By Jonathon Van Maren
Canadian novelist, poet, and songwriter Leonard Cohen died in 2016, but his work still influences the public imagination. New details of the troubadour’s biography still make headlines, and predictably, his relationships with women are front and center. The stories of his life, lived in the heyday of the sexual revolution, include a string of abortions. They cast a dark retroactive light on some of Cohen’s most famous songs. Every revolution has its victims, and the unnamed children of Leonard Cohen are among their number.
The young Cohen arrived on the Montreal literary scene in the fifties after meeting poet Irving Layton at McGill University. Cohen, Layton, and their friends loathed the puritanism of postwar Canada and burned for something new. The war finally over, it was up to those who remained to create a better world, throbbing with music, poetry, and passion. They believed everything could be changed through art and that they could be the ones to do it. As the biographies detail, Cohen’s pursuit of the pleasure that drove his art was relentless. Late nights, streetlights, glowing orange cigarette tips, cool dawn on tired eyes—this was life. Or was it?
Cohen was driven in particular by his hunger for young women. He was skilled at framing his lust not as a desire to consume, but as an homage to beauty. “When a woman becomes your content, and you become her content—that’s love,” he once said. It isn’t, of course—content is consumed, not cherished. It is interesting how many are willing to make excuses for the unforgivably selfish behavior of great artists—all of Cohen’s biographers do. But anyone who has read Cohen knows he was an extraordinarily keen observer of the human condition. So what excuse can be made for the way he treated women, time and again?
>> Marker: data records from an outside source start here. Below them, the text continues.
/-- A run constructs the core and repeats the tick from the state the last one left, collecting the images pushed, at most one a
tick, until a `Quit`; it ends exactly when the events before some step of some tick hold a `Quit`, and where construction fails
there is no run (60_exceptions.md, host protocol; decisions D18, D28; the input as lists is log entry 6). -/
def Obligations.RunRepeatsTheTickUntilQuit : Prop :=
  (∀ (cfg : Config) (rom : List Byte) (input : List (List (List InputEvent))),
    (construct cfg rom = none → hostRun cfg rom input = none) ∧
    ∀ s, construct cfg rom = some s → hostRun cfg rom input = some (runTicks input s) ∧
      ((∃ t, (runTicks input s).last = .ended t) ↔
        ∃ pending ∈ input, ∃ events ∈ pending.take cfg.cyclesPerTick, .quit ∈ events)) ∧
  (∀ (input : List (List (List InputEvent))) (s : State), (runTicks input s).images.length ≤ input.length) ∧
  (∀ (input : List (List (List InputEvent))) (pending : List (List InputEvent)) (s u : State),
    (runTicks input s).last = .running u →
    (∀ t, tick pending u = .ended t →
      runTicks (input ++ [pending]) s = { images := (runTicks input s).images, last := .ended t }) ∧
    (∀ pushed t, tick pending u = .ticked pushed t →
      runTicks (input ++ [pending]) s =
        { images := (runTicks input s).images ++ pushed.toList, last := .running t })) ∧
  (∀ (input later : List (List (List InputEvent))) (s u : State),
    (runTicks input s).last = .ended u → runTicks (input ++ later) s = runTicks input s)

/-- Wherever a run from construction stands, after its last complete tick or at the `Quit` that ended it, the invariant holds and
the configuration is the one the core was constructed with (60_exceptions.md, host protocol; 00_scope.md, the configuration record;
decisions D15, D18, D28). -/
def Obligations.RunKeepsTheInvariant : Prop :=
  ∀ (cfg : Config) (rom : List Byte) (input : List (List (List InputEvent))) (r : RunResult),
    hostRun cfg rom input = some r → r.last.state.Inv ∧ r.last.state.cfg = cfg
end

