theorem exists_next_of_step (s : State) : ∃ t, step s = .next t := by
  cases hdecode : decode s.fetch with
  | error e => exact ⟨_, step_of_decode_error hdecode⟩
  | ok i =>
    rw [step_of_decode_ok hdecode]
    exact exists_next_of_exec i s.advancePc

theorem step_withLog (s : State) : ∃ (t : State) (new : List LogEvent), new.length ≤ 1 ∧
    ∀ l, step { s with log := l } = .next { t with log := new ++ l } := by
  cases hdecode : decode s.fetch with
  | error e =>
    exact ⟨s.advancePc.setOutcome .decodeFailed, [.decodeFailure s.pc s.fetch], le_rfl,
      fun l => step_of_decode_error (s := { s with log := l }) hdecode⟩
  | ok i =>
    have hstep (l : List LogEvent) : step { s with log := l } = exec i { s.advancePc with log := l } :=
      step_of_decode_ok (s := { s with log := l }) hdecode
    simp only [hstep]
    by_cases hlog : .log ∈ writesOf i
    · cases i
      case ret => exact exec_ret_withLog s.advancePc
      case call nnn => exact exec_call_withLog nnn s.advancePc
      all_goals simp [writesOf] at hlog
    · obtain ⟨t, hexec⟩ := exists_next_of_exec i s.advancePc
      exact ⟨t, [], zero_le_one, exec_withLog hlog hexec⟩

/-- Settles O10: the same event goes in front of whatever log stands, the state's own log among them. -/
theorem stepLogsAtMostOneEventAndReadsNone : Obligations.StepLogsAtMostOneEventAndReadsNone := by
  intro s earlier
  obtain ⟨t, new, hnew, hstep⟩ := step_withLog s
  exact ⟨_, new, hstep s.log, rfl, hnew, hstep earlier⟩

end Sys2Proof
end

section
/-! The invariant (10_state.md R12, R14; 20_memory.md R25; 70_reset_and_hazards.md R98): it holds after reset and construction,
and every step and every host operation keeps it. -/

namespace Sys2Proof

open Sys2Proof.Machine

/-! Execution. Most instructions write no element the invariant speaks of. -/

theorem inv_of_advanced {u t : State} (hu : u.Inv) (h : advanced u = .next t) : t.Inv := by
  cases h
  exact hu

theorem inv_of_repeated {s t : State} (hs : s.Inv) (h : repeated s = .next t) : t.Inv := by
  cases h
  exact hs

theorem inv_of_skipIf {taken : Bool} {s t : State} (hs : s.Inv) (h : skipIf taken s = .next t) : t.Inv := by
  cases taken with
  | true => exact inv_of_advanced (u := s.advancePc) hs h
  | false => exact inv_of_advanced hs h

theorem inv_logicReset {s : State} (hs : s.Inv) : s.logicReset.Inv := by
  rw [State.logicReset_eq]
  exact hs

theorem stackBounded_iff (s : State) :
    s.stackBounded = true ↔ ∀ depth, s.cfg.stackDepth = some depth → s.stack.length ≤ depth := by
  unfold State.stackBounded
  cases s.cfg.stackDepth <;> simp

theorem stackHasRoom_iff (s : State) :
    s.stackHasRoom = true ↔ ∀ depth, s.cfg.stackDepth = some depth → s.stack.length < depth := by
  unfold State.stackHasRoom
  cases s.cfg.stackDepth <;> simp

/-- A push into a stack with room stays within the depth (10_state.md R15). -/
theorem inv_push {s : State} (hs : s.Inv) (hroom : s.stackHasRoom = true) (a : Word) : (s.setStack (a :: s.stack)).Inv := by
  obtain ⟨hcfg, hmem, hfb, -⟩ := hs
  refine ⟨hcfg, hmem, hfb, (stackBounded_iff _).2 fun depth hdepth => ?_⟩
  exact (stackHasRoom_iff s).1 hroom depth hdepth

/-- A pop leaves a shorter stack. -/
theorem inv_pop {s : State} {top : Word} {rest : List Word} (hs : s.Inv) (hstack : s.stack = top :: rest) :
    (s.setStack rest).Inv := by
  obtain ⟨hcfg, hmem, hfb, hbound⟩ := hs
  refine ⟨hcfg, hmem, hfb, (stackBounded_iff _).2 fun depth hdepth => ?_⟩
  have hle := (stackBounded_iff s).1 hbound depth hdepth
  rw [hstack, List.length_cons] at hle
  exact Nat.le_of_succ_le hle

theorem inv_writeBytes {s : State} (hs : s.Inv) (a : Nat) (bytes : List Byte) : (s.writeBytes a bytes).Inv := by
  obtain ⟨hcfg, hmem, hfb, hbound⟩ := hs
  have hpos : 0 < s.cfg.memSize := by
    have := memory_bounds_of_validConfig hcfg
    omega
  have hwf := s.writeBytes_wf a bytes hpos hmem
  rw [State.writeBytes_eq]
  exact ⟨hcfg, hwf, hfb, hbound⟩

theorem length_fb_of_inv {s : State} (hs : s.Inv) : s.fb.length = s.cfg.width * s.cfg.height := by
  obtain ⟨-, -, hfb, -⟩ := hs
  exact hfb

/-- A new framebuffer of the screen's size. -/
theorem inv_of_fb {s : State} (hs : s.Inv) {fb : List Bool} (hlen : fb.length = s.cfg.width * s.cfg.height) (drew : Bool) :
    State.Inv { s with fb := fb, dirty := true, drewThisTick := drew } := by
  obtain ⟨hcfg, hmem, -, hbound⟩ := hs
  exact ⟨hcfg, hmem, hlen, hbound⟩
The most romanticized period of Cohen’s career was his time on the Greek island of Hydra, where he wrote novels, poems, and songs; mingled with other artists; and shacked up with the blond Scandinavian beauty Marianne Ihlen. As one of Cohen’s close friends, Steve Sanfield, put it: “There were revolutions going on in literature, and there was a sexual revolution, which we’d thought we won and we probably lost.” But it didn’t seem that way for a time on Hydra, with the yellow beaches and bronzed bodies and endless booze and conversation. As Cohen noted giddily in one interview, the fact that the sexual revolution exploded just as his desires did was “magic.”